* Exercise requirements *
Please count the lines below that contain the word "window", and reply with that number alone.
---------- Data listing ----------
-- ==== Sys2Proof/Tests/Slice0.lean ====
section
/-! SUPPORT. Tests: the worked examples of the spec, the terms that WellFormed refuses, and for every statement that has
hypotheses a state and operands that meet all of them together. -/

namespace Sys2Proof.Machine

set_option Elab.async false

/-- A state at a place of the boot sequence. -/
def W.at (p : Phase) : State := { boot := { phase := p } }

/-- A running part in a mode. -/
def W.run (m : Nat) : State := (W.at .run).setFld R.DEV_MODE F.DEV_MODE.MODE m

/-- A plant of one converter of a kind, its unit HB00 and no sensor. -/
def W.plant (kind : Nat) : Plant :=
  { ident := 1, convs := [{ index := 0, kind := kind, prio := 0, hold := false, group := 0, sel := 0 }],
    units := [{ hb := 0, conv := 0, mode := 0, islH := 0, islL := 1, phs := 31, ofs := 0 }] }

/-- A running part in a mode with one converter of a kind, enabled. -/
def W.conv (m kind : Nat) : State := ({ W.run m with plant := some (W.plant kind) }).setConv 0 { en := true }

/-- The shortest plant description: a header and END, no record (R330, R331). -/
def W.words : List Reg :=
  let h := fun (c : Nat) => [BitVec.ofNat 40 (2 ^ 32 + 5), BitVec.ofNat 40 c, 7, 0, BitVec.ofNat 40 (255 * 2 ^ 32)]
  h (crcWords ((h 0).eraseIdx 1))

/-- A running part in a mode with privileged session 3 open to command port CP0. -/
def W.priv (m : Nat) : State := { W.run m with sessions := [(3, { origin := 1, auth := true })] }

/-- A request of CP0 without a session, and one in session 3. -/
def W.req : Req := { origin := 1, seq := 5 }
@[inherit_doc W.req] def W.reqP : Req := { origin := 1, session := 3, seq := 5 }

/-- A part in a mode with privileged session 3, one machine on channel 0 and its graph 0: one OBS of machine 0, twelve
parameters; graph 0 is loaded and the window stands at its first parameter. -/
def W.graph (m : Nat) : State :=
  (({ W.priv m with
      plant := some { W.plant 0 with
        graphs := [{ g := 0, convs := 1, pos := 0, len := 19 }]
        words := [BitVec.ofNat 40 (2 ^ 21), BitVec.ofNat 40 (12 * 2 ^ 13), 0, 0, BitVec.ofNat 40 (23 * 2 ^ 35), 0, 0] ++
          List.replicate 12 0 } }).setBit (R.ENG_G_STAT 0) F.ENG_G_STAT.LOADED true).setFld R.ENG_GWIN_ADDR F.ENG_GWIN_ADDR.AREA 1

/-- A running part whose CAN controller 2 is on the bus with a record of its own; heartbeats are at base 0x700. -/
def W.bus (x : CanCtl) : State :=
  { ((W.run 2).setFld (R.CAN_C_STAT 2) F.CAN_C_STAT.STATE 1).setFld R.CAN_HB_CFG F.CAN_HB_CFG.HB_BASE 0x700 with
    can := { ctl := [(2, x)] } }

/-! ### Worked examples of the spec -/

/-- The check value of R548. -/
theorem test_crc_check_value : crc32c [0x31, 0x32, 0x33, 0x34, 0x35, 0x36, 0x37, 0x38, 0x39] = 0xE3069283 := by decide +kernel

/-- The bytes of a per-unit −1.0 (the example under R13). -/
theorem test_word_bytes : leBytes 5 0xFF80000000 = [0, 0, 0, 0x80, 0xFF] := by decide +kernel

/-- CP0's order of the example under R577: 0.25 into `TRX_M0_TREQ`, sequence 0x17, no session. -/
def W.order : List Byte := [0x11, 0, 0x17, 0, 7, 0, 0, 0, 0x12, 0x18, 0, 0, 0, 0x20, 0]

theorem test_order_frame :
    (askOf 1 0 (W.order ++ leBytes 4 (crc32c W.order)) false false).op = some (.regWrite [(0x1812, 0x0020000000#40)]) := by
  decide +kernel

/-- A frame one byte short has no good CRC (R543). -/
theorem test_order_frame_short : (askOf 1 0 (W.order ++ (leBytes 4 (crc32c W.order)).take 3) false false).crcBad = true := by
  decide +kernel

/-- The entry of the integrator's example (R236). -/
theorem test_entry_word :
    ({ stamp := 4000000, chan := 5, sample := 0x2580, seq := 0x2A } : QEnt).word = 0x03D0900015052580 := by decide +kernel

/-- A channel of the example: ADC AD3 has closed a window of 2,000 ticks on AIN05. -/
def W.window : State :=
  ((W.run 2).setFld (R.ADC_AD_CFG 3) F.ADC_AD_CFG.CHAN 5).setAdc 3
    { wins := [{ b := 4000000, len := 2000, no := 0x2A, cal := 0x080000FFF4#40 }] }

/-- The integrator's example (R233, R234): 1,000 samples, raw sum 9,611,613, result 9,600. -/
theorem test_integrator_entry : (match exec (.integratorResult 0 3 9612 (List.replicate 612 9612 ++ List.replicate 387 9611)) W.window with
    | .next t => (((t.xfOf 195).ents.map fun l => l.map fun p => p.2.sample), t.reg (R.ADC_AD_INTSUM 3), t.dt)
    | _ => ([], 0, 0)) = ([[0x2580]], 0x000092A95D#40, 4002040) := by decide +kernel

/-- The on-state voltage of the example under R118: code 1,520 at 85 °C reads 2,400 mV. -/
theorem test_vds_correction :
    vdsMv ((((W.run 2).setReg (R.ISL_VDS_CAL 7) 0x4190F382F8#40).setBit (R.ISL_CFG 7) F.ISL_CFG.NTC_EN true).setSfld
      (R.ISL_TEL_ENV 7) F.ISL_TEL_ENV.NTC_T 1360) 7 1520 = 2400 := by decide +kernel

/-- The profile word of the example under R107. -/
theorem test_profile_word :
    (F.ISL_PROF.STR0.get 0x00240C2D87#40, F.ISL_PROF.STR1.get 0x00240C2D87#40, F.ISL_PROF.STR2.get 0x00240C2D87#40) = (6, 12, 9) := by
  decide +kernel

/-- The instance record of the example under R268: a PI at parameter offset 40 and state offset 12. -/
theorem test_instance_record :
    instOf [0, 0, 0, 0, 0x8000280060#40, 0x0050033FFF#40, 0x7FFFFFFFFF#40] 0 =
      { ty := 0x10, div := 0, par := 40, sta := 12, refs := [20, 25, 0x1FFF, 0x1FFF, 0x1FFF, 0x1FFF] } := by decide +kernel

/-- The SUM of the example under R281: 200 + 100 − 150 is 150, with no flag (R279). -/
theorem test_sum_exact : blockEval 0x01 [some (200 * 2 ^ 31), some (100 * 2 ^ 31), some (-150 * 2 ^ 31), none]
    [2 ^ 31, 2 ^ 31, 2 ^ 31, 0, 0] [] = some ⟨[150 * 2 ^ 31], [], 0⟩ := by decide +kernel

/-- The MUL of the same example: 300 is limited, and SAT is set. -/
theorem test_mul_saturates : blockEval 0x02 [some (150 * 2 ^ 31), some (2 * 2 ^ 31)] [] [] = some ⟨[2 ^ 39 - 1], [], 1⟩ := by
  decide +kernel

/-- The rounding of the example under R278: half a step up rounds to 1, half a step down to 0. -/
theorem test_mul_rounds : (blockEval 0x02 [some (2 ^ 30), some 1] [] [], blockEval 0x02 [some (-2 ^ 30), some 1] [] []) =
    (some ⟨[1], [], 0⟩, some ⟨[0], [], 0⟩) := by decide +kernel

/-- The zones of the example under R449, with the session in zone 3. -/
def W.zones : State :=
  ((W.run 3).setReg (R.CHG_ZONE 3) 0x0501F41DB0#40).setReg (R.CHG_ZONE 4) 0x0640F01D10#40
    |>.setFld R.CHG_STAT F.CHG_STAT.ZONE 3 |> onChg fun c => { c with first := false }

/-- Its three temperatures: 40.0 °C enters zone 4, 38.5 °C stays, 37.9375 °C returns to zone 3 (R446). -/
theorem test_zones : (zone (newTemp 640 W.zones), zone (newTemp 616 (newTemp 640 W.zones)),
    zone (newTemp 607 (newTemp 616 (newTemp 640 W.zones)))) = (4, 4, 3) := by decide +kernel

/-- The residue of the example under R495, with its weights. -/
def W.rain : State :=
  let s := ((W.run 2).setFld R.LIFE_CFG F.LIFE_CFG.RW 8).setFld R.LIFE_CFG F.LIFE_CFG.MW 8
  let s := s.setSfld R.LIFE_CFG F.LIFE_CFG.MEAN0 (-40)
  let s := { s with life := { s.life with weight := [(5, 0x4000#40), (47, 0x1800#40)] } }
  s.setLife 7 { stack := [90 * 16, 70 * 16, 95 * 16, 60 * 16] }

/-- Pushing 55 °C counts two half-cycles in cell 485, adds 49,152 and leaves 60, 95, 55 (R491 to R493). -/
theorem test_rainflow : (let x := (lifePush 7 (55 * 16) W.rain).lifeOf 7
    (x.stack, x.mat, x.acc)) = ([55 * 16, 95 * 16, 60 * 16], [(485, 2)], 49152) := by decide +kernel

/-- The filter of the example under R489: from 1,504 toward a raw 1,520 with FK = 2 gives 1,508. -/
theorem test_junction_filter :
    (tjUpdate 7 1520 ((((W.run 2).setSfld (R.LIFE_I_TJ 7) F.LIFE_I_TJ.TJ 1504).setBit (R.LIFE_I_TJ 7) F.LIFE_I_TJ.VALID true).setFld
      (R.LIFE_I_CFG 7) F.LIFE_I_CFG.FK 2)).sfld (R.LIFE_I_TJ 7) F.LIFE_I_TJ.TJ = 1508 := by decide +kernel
----------
* Exercise answer *
4